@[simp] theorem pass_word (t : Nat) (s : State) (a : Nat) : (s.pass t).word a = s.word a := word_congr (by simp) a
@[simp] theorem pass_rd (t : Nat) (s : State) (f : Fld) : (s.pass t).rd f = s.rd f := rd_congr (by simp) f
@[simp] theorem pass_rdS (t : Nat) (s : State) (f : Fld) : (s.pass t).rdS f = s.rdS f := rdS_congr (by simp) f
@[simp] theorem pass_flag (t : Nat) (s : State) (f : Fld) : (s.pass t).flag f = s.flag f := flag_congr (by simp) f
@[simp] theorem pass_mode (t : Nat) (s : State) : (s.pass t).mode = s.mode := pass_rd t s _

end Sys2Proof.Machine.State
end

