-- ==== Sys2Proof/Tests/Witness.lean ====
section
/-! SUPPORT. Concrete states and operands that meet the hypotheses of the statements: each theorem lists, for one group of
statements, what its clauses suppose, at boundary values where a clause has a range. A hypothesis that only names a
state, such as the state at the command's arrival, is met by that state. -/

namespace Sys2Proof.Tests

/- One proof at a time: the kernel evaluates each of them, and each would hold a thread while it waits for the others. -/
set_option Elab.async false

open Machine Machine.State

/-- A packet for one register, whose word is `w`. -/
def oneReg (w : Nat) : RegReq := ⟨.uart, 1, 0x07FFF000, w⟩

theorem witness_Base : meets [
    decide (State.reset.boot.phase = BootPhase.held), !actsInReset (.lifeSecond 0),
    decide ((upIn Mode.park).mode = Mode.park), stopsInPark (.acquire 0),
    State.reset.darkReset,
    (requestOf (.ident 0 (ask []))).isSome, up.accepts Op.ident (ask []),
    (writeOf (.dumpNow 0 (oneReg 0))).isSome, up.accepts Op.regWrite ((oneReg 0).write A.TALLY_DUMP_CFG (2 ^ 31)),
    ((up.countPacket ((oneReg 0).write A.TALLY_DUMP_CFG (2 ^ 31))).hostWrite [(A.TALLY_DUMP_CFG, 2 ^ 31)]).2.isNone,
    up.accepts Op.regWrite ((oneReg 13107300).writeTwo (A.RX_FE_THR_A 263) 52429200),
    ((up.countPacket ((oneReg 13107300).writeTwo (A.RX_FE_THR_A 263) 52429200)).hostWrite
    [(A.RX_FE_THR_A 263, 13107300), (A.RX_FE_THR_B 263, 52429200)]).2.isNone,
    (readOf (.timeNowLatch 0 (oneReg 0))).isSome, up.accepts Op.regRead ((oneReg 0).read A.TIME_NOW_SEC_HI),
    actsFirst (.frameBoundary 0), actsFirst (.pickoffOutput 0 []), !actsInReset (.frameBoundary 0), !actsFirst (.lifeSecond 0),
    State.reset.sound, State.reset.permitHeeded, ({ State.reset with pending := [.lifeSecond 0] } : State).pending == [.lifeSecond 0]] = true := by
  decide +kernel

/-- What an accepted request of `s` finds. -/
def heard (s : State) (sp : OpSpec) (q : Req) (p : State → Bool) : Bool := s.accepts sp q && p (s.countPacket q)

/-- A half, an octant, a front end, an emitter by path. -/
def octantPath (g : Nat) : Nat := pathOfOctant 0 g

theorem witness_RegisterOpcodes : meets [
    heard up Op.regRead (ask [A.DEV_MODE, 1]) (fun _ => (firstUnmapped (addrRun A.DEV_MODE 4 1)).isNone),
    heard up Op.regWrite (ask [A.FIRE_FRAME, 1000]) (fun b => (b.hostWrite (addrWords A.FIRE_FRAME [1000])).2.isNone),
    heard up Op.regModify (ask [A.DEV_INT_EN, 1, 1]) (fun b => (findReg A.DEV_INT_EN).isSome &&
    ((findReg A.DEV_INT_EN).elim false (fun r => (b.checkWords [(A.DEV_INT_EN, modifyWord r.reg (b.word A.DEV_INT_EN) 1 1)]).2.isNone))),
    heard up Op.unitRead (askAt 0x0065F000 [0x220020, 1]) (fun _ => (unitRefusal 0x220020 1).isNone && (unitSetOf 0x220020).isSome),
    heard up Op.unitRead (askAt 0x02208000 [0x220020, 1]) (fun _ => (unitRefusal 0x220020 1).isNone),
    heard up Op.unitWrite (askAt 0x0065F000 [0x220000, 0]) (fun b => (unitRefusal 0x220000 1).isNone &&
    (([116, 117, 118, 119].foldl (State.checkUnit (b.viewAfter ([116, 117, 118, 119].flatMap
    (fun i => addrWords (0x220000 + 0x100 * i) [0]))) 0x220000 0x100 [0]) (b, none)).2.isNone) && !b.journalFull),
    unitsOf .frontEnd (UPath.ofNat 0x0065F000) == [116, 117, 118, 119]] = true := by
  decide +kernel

* * *

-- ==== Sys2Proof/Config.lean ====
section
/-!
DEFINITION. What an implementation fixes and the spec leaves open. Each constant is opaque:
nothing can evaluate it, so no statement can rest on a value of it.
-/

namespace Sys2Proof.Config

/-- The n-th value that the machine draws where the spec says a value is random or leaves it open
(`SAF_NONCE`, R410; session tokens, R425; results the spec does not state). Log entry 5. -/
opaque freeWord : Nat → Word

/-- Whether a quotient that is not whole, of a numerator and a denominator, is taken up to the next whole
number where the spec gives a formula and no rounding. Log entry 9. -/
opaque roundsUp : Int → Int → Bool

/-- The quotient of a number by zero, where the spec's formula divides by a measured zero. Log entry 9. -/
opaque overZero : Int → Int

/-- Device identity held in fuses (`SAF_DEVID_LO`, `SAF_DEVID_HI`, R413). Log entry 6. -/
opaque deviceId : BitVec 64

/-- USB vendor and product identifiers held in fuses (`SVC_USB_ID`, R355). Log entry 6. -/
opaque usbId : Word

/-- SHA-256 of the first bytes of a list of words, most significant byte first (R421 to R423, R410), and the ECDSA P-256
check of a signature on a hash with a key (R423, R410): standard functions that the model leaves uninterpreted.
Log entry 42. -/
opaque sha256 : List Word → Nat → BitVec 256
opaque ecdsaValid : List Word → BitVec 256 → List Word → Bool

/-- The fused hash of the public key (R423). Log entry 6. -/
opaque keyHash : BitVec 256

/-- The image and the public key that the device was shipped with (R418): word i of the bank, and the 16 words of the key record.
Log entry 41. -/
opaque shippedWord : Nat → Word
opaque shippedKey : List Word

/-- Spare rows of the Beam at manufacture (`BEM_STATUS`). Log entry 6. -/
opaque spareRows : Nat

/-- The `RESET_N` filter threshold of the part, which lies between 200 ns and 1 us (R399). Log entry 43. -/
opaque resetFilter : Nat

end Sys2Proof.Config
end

_Directions_
Above this task is a listing. Restate, word for word and with nothing added, the lines from the one with "-- ==== Sys2Proof/Config.lean" through the one with "the ECDSA P-256".

_Result below_
-- ==== Sys2Proof/Config.lean ====
section
/-!
DEFINITION. What an implementation fixes and the spec leaves open. Each constant is opaque:
nothing can evaluate it, so no statement can rest on a value of it.
-/

namespace Sys2Proof.Config

/-- The n-th value that the machine draws where the spec says a value is random or leaves it open
(`SAF_NONCE`, R410; session tokens, R425; results the spec does not state). Log entry 5. -/
opaque freeWord : Nat → Word

/-- Whether a quotient that is not whole, of a numerator and a denominator, is taken up to the next whole
number where the spec gives a formula and no rounding. Log entry 9. -/
opaque roundsUp : Int → Int → Bool

/-- The quotient of a number by zero, where the spec's formula divides by a measured zero. Log entry 9. -/
opaque overZero : Int → Int

/-- Device identity held in fuses (`SAF_DEVID_LO`, `SAF_DEVID_HI`, R413). Log entry 6. -/
opaque deviceId : BitVec 64

/-- USB vendor and product identifiers held in fuses (`SVC_USB_ID`, R355). Log entry 6. -/
opaque usbId : Word

/-- SHA-256 of the first bytes of a list of words, most significant byte first (R421 to R423, R410), and the ECDSA P-256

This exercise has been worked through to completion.